The courtroom proceedings inevitably seep into the Pederson's shaky home life. One night, as Claus is helping Maria put his children to bed, his daughter asks a question that no father should ever have to answer. 

The final image in the film is especially haunting. After Claus has tucked in his oldest son, he turns back and freezes. He finds himself starring at the boy's small feet, barefoot and sticking out from beneath his blanket. 

The Issue of Combat-Cams 

There is one element of Lindholm's story that is especially notable. The key evidence used against Pederson comes from a videotape that captured his commands during the heat of battle. It turns out that Danish soldiers are required to wear cameras in the battlefield. The evidence gathered by these "troop-cams" can be used in court. 

The utility of issuing "body cameras" to police officers has now been clearly established in the US. What are the chances that US soldiers might be equipped with cameras to record their interactions with foreigners in distant combat zones? 

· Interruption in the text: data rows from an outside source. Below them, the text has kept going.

-- ==== Sys2Proof/Machine/Thermal.lean ====
section
/-! DEFINITION. Temperatures (17_cooling): sensors, thermal ceilings, thermal resistance and caps, the coolant. -/

namespace Sys2Proof.Machine

/-! ### State beside the registers -/

/-- Governing reading of a hot-spot site at the last sample, as 16 bits (R428). -/
def Thm.GOV (k : Nat) : Fld := ⟨0x1000200 + 8 * k, 0, 16, 0, .int⟩
/-- Consecutive samples of a site with its diodes more than 3 degrees apart, more than 8 apart, and the good diode more than 8 from RO. -/
def Thm.SPLIT_RUN (k : Nat) : Fld := ⟨0x1000280 + 8 * k, 0, 7, 0, .int⟩
def Thm.FAR_RUN (k : Nat) : Fld := ⟨0x1000280 + 8 * k, 7, 4, 0, .int⟩
def Thm.RO_RUN (k : Nat) : Fld := ⟨0x1000280 + 8 * k, 11, 4, 0, .int⟩
/-- Band of Tj at the last sample (0 up to 93 degrees, 1 up to 95, 2 above, 3 from 100 on), consecutive samples in it since the ceiling last
moved, consecutive samples from 105 degrees on (R429). -/
def Thm.BAND : Fld := ⟨0x1000300, 0, 2, 0, .int⟩
def Thm.TICKS : Fld := ⟨0x1000300, 2, 4, 0, .int⟩
def Thm.HOT_RUN : Fld := ⟨0x1000300, 6, 2, 0, .int⟩
/-- Samples kept, Tj and average power of the last ten samples, and whether the die shows a rise (R433). -/
def Thm.COUNT : Fld := ⟨0x1000300, 8, 4, 0, .int⟩
def Thm.RISING : Fld := ⟨0x1000300, 12, 1, 0, .int⟩
def Thm.TEMPS : Fld := ⟨0x1000308, 0, 160, 0, .int⟩
def Thm.POWERS : Fld := ⟨0x1000310, 0, 160, 0, .int⟩
/-- Panel time, plus one, at the last `THM_THROTTLE` of a die, and at the last `THM_FLOW_MISMATCH`; 0 for none. -/
def Thm.THROTTLE_AT : Fld := ⟨0x1000318, 0, 65, 0, .int⟩
def Thm.MISMATCH_AT : Fld := ⟨0x1500500, 0, 65, 0, .int⟩

/-- Hot-spot sites of a die (R427). -/
def hotSpots (site : Nat) : Nat :=
  match dieKind site with
  | .compute => 16 | .hub => 4 | .link => 8 | .control => 2 | .capacitor => 0

/-- A die has not raised a notice within the last `span` units of its panel time. -/
def State.longAgo (s : State) (site last span : Nat) : Bool :=
  last == 0 || last + span ≤ s.get site Reg.CLK_PT.TIME + 1 || s.get site Reg.CLK_PT.TIME + 1 < last

/-! ### Governing readings (R428) -/

/-- A sensor is marked bad. -/
def State.markBad (s : State) (site k code : Nat) : State :=
  let s1 := if code = 1 then s else s.put site (Reg.THM_SITE.A_BAD k) 1
  let s2 := if code = 0 then s1 else s1.put site (Reg.THM_SITE.B_BAD k) 1
  (s2.bump site Reg.THM_DIE_EVENTS.SENSOR_NOTICES).notify site 63 0x0B03 2 (k + 16 * code) 0

/-- A count of consecutive samples goes on, or starts again. -/
def State.countRun (s : State) (site : Nat) (f : Fld) (on : Bool) : State := if on then s.bump site f else s.put site f 0

/-- Both diodes are good. -/
def State.bothGood (s : State) (site k : Nat) (r : Reading) : Int × State :=
  let apart := (r.a - r.b).natAbs
  let s1 := (s.countRun site (Thm.SPLIT_RUN k) (300 < apart)).countRun site (Thm.FAR_RUN k) (800 < apart)
  let s2 := if s1.get site (Thm.SPLIT_RUN k) = 100 ∧ s.get site (Thm.SPLIT_RUN k) = 99 then
      (s1.bump site Reg.THM_DIE_EVENTS.SENSOR_NOTICES).notify site 63 0x0B02 2 k 0
    else s1
  let nearA := (r.a - r.ro).natAbs ≤ (r.b - r.ro).natAbs
  if s2.get site (Thm.FAR_RUN k) = 10 then (if nearA then (r.a, s2.markBad site k 1) else (r.b, s2.markBad site k 0))
  else if 300 < apart then (max r.a r.b, s2)
  else s2.half (r.a + r.b)

/-- One diode is good. -/
def State.oneGood (s : State) (site k : Nat) (good ro : Int) : Int × State :=
  let s1 := s.countRun site (Thm.RO_RUN k) (800 < (good - ro).natAbs)
  if s1.get site (Thm.RO_RUN k) = 10 then (ro + 500, s1.markBad site k 2) else (good, s1)

/-- The governing reading of a site. -/
def State.govern (s : State) (site k : Nat) (r : Reading) : Int × State :=
  match s.flag site (Reg.THM_SITE.A_BAD k), s.flag site (Reg.THM_SITE.B_BAD k) with
  | false, false => s.bothGood site k r
  | false, true => s.oneGood site k r.a r.ro
  | true, false => s.oneGood site k r.b r.ro
  | true, true => (r.ro + 500, s)

/-- A site is sampled. -/
def State.sampleSite (s : State) (site k : Nat) (r : Reading) : State :=
  let s1 := ((s.put site (Reg.THM_SITE.A k) (wrap16 r.a)).put site (Reg.THM_SITE.B k) (wrap16 r.b)).put site (Reg.THM_SITE.RO_T k) (wrap16 r.ro)
  let s2 := s1.putFlag site (Reg.THM_SITE.SPLIT k) (300 < (r.a - r.b).natAbs)
  (s2.govern site k r).2.put site (Thm.GOV k) (wrap16 (s2.govern site k r).1)

/-- A site's governing reading. -/
def State.gov (s : State) (site k : Nat) : Int := signed16 (s.get site (Thm.GOV k))

/-- The site that gives Tj. -/
def State.hotSite (s : State) (site : Nat) : Nat :=
  (List.range (hotSpots site)).foldl (fun b k => if s.gov site b < s.gov site k then k else b) 0

/-- Tj and HOT_SITE (R428). -/
def State.putTj (s : State) (site : Nat) : State :=
  (s.put site Reg.THM_DIE_STATUS.TJ (wrap16 (s.gov site (s.hotSite site)))).put site Reg.THM_DIE_STATUS.HOT_SITE (s.hotSite site)

/-! ### What a die does at its temperature (R429) -/

/-- The band of a temperature. -/
def bandOf (t : Int) : Nat := if t ≤ 9300 then 0 else if t ≤ 9500 then 1 else if t < 10000 then 2 else 3

/-- A thermal ceiling of a compute or link die moves; other dies have none. -/
def State.moveCeil (s : State) (site : Nat) (down up : Nat) : State :=
  if isCompute site || dieKind site == .link then
    let code := s.get site Reg.THM_DIE_STATUS.T_CEIL
    s.setThermal site (min 72 (code + (if s.holding then 0 else up)) - down)
  else s

/-- A die enters throttle. -/
def State.throttles (s : State) (site : Nat) : State :=
  let s1 := s.bump site Reg.THM_DIE_EVENTS.THROTTLES
  if dieKind site = .hub ∨ s1.longAgo site (s1.get site Thm.THROTTLE_AT) 4000000000 then
    (s1.put site Thm.THROTTLE_AT (s1.get site Reg.CLK_PT.TIME + 1)).notify site 63 0x0B04 2 (s1.get site Reg.THM_DIE_STATUS.TJ) 0
  else s1

/-- Ten samples in a band are 1 ms. -/
def State.everyMs (s : State) (site : Nat) (f : State → State) : State :=
  if 9 ≤ s.get site Thm.TICKS then f (s.put site Thm.TICKS 0) else s.bump site Thm.TICKS

/-- The thermal ceiling follows Tj. -/
def State.followTj (s : State) (site : Nat) : State :=
  let old := s.get site Thm.BAND
  let new := bandOf (s.tj site)
  let s1 := (s.put site Thm.BAND new).put site Thm.TICKS (if new = old then s.get site Thm.TICKS else 0)
  if new = 3 then (if old = 3 then s1.moveCeil site 1 0 else (s1.throttles site).moveCeil site 4 0)
  else if new = 2 then s1.everyMs site fun s => s.moveCeil site 1 0
  else if new = 0 then s1.everyMs site fun s => s.moveCeil site 0 1
  else s1

/-- A die is at its absolute maximum. -/
def State.overtemp (s : State) (site : Nat) : State :=
  let s1 := (s.bump site Reg.THM_DIE_EVENTS.OVERTEMPS).notify site 63 0x0B05 3 (s.get site Reg.THM_DIE_STATUS.TJ) 0
  match dieKind site with
  | .compute => (s1.ownFence site).progress
  | .link => (s1.putFlag site Reg.MESH_STATUS.LOCAL_FENCED true).switchOff site
  | .hub => (List.range 32).foldl (fun s ch => s.failChannel (stackOfSite site) ch) s1
  | _ => s1

/-- LEVEL, and what follows two samples at the absolute maximum. -/
def State.levelTj (s : State) (site : Nat) : State :=
  let s1 := s.countRun site Thm.HOT_RUN (decide (10500 ≤ s.tj site))
  let run := s1.get site Thm.HOT_RUN
  let level := if 2 ≤ run then 3 else bandOf (s1.tj site) - 1
  let s2 := s1.put site Reg.THM_DIE_STATUS.LEVEL level
  if run = 2 ∧ s.get site Thm.HOT_RUN = 1 then s2.overtemp site else s2

/-! ### Loss of flow by its rate (R433) -/

/-- A sample is kept for 1 ms, and the die shows a rise or not. -/
def State.keepRise (s : State) (site : Nat) : State :=
  let t := s.get site Reg.THM_DIE_STATUS.TJ
  let p := s.get site Reg.PWR_DIE_BUDGET.AVG_1MS
  let oldT : Nat := s.get site Thm.TEMPS / 2 ^ 144
  let oldP : Nat := s.get site Thm.POWERS / 2 ^ 144
  let rising := s.get site Thm.COUNT = 10 ∧ 300 < signed16 t - signed16 oldT ∧ 10 * ((p : Int) - oldP).natAbs < oldP
  let s1 := (s.put site Thm.TEMPS (s.get site Thm.TEMPS * 2 ^ 16 + t)).put site Thm.POWERS (s.get site Thm.POWERS * 2 ^ 16 + p)
  (s1.put site Thm.COUNT (min 10 (s.get site Thm.COUNT + 1))).putFlag site Thm.RISING rising

/-- Enough dies show a rise (R433). -/
def State.rateSeen (s : State) : Bool :=
  let hot := (s.sitesIn Site.ACTIVE).filter fun k => s.flag k Thm.RISING
  16 ≤ hot.length && 4 ≤ ((hot.map siteBlock).dedup).length

/-- The sensors of a die are read (R427–R429, R433). -/
def State.sensorSample (s : State) (site : Nat) (readings : List Reading) : State :=
  let s1 := (readings.zipIdx.foldl (fun s e => s.sampleSite site e.2 e.1) s).putTj site
  let s2 := ((s1.followTj site).levelTj site)
  let s3 := if isCompute site then s2.keepRise site else s2
  if s3.rateSeen then s3.rateLoss else s3

/-- The sensors of a die are read (R428). -/
def execSensorSample (site : Nat) (readings : List Reading) (s : State) : Host.Outcome State Fault Refusal :=
  .next (if hasRouter site ∧ readings.length = hotSpots site then s.sensorSample site readings else s)

/-! ### The coolant (R425, R426) -/

/-- The lid sensors are read (R425); time in HOLD goes on (R439). -/
def execLidSample (inlet outlet : Int) (s : State) : Host.Outcome State Fault Refusal :=
  let s1 := (s.put panelSite Reg.THM_PANEL.INLET (wrap16 inlet)).put panelSite Reg.THM_PANEL.OUTLET (wrap16 outlet)
  .next (if s1.get panelSite Reg.THM_PANEL.STATE = 1 then s1.bump panelSite Reg.THM_PANEL.HOLD_MS else s1)

/-- `SET_COOLANT` (R425). -/
def execSetCoolant (h : CmdHdr) (inlet : Int) (flow rsv : Nat) (s : State) : Host.Outcome State Fault Refusal :=
  .next (s.command h
    { op := Op.SET_COOLANT, cmd := .setCoolant h inlet flow rsv, lengthOk := h.length == 8,
      param := check (inlet < 500 || 4500 < inlet || 4000 < flow || rsv != 0) St.BAD_PARAM }
    fun s =>
      ((s.put panelSite Reg.THM_COOLANT.HOST_INLET (wrap16 inlet)).put panelSite Reg.THM_COOLANT.HOST_FLOW flow).reply h Op.SET_COOLANT St.OK)

/-- Lid inlet and outlet, in 0.01 degrees. -/
def State.inletTemp (s : State) : Int := signed16 (s.get panelSite Reg.THM_PANEL.INLET)
def State.outletTemp (s : State) : Int := signed16 (s.get panelSite Reg.THM_PANEL.OUTLET)

/-- The measured coolant rise, and the expected one (R426), in 0.01 degrees. -/
def State.coolantRise (s : State) : Int := s.outletTemp - s.inletTemp
def State.expectedRise (s : State) : Rat := (s.get panelSite Reg.PWR_PANEL.POWER * 10000 : Nat) / (60 * s.get panelSite Reg.THM_COOLANT.HOST_FLOW : Nat)

/-- The rises differ by more than 30 %. -/
def State.risesDiffer (s : State) : Bool :=
  decide (3 * s.expectedRise < 10 * ((s.coolantRise : Rat) - s.expectedRise) ∨ 3 * s.expectedRise < 10 * (s.expectedRise - s.coolantRise))

/-- The coolant rise is compared with panel power (R426). -/
def execFlowCheck (held10s : Bool) (s : State) : Host.Outcome State Fault Refusal :=
  let site := s.controlSite
  .next (if s.get panelSite Reg.THM_COOLANT.HOST_FLOW ≠ 0 ∧ 3000 < s.get panelSite Reg.PWR_PANEL.POWER ∧ held10s ∧ s.risesDiffer
        ∧ s.longAgo site (s.get panelSite Thm.MISMATCH_AT) 240000000000 then
      (s.put panelSite Thm.MISMATCH_AT (s.get site Reg.CLK_PT.TIME + 1)).notifyCtl 0x0B01 2 none (s.coolantRise % 2 ^ 32).toNat
        s.expectedRise.floor.toNat
    else s)

/-! ### Thermal resistance and caps (R431, R432, R437) -/

/-- Tc, from an inlet reading (R431). -/
def State.coolantMean (s : State) (inlet : Int) : Rat := ((inlet + s.outletTemp : Int) : Rat) / 2

/-- The new estimate of a die in 0.0001 K/W. -/
def State.thetaNext (s : State) (site : Nat) : Int :=
  let mean : Rat := (((List.range 16).map (s.gov site)).sum : Rat) / 16
  let theta : Rat := (mean - s.coolantMean s.inletTemp) * 10000000 * (s.get site Die.P_COUNT : Nat) / (s.get site Die.P_SUM : Nat)
  let old : Rat := (s.get site Reg.THM_DIE_THETA.THETA : Nat)
  (old + (theta - old) / 8).floor

/-- A die updates its estimate (R431). One that its register cannot hold is a free value. -/
def State.updateTheta (s : State) (site : Nat) : State :=
  let n := s.get site Die.P_COUNT
  let s1 := if n ≠ 0 ∧ 2000000 * n ≤ s.get site Die.P_SUM then
      (if 0 ≤ s.thetaNext site ∧ s.thetaNext site < 65536 then s.put site Reg.THM_DIE_THETA.THETA (s.thetaNext site).toNat
      else s.free.2.put site Reg.THM_DIE_THETA.THETA s.free.1)
    else s
  (s1.put site Die.P_SUM 0).put site Die.P_COUNT 0

/-- Each active compute die updates its estimate (R431). -/
def execThetaUpdate (s : State) : Host.Outcome State Fault Refusal :=
  let s1 := (s.sitesIn Site.ACTIVE).foldl State.updateTheta s
  .next (s1.put panelSite Reg.THM_COOLANT.THETA_MAX
    ((s1.sitesIn Site.ACTIVE).foldl (fun m k => max m (s1.get k Reg.THM_DIE_THETA.THETA)) 0))

/-- The inlet temperature of the thermal cap: the higher of the host's and the sensor's (R425). -/
def State.capInlet (s : State) : Int := max (signed16 (s.get panelSite Reg.THM_COOLANT.HOST_INLET)) s.inletTemp

/-- The thermal die cap of an estimate, in 0.1 W (R432); none is stated where the estimate is 0. -/
def State.dieCap (s : State) (site : Nat) : Nat × State :=
  let est := s.get site Reg.THM_DIE_THETA.THETA
  if est = 0 then (s.free.1 % 821, s.free.2)
  else (min 820 ((9500 - s.coolantMean s.capInlet) * 1000 / (est : Nat)).floor.toNat, s)

/-- Thermal caps of the dies that get a budget. -/
def State.updateDieCaps (s : State) : State :=
  (s.sitesIn Site.ACTIVE ++ s.sitesIn Site.INCOMING).foldl (fun s k => (s.dieCap k).2.put k Reg.THM_DIE_THETA.P_TH (s.dieCap k).1) s

/-- The panel thermal cap (R432, R437). -/
def State.thermalCap (s : State) : Nat :=
  let old := s.get panelSite Reg.PWR_PANEL.THERMAL_CAP
  let sum := ((s.sitesIn Site.ACTIVE ++ s.sitesIn Site.INCOMING).map fun k => s.get k Reg.THM_DIE_THETA.P_TH).sum
  let target := if s.flag panelSite Reg.THM_PANEL.AIR then 2400 else min 15000 (2965 + sum / 10)
  if s.flag panelSite Reg.THM_PANEL.AIR then target else min target (old * 102 / 100)

/-- Thermal caps are computed (R432); budgets follow (R419). -/
def execThermalCapUpdate (s : State) : Host.Outcome State Fault Refusal :=
  let s1 := s.updateDieCaps
  .next (s1.put panelSite Reg.PWR_PANEL.THERMAL_CAP s1.thermalCap).updateBudgets

end Sys2Proof.Machine
end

Apparently there are a few cases where the Pentagon has allowed video cameras in combat situations but there is a basic resistance to their use. As Major Ryan Kenny explains in an article for AFCEA International, the Pentagon has blocked any plans for the use of battlefield body-cams out of a fear of "tactical video footage failing into enemy hands or being exploited for anti-US military proprganda." The Pentagon has even opposed soldiers using personal Go-Pro helmet-cams while on duty. (That ban, apparently, is widely ignored, given the assortment of hand-made in-combat videos now widely available on YouTube.)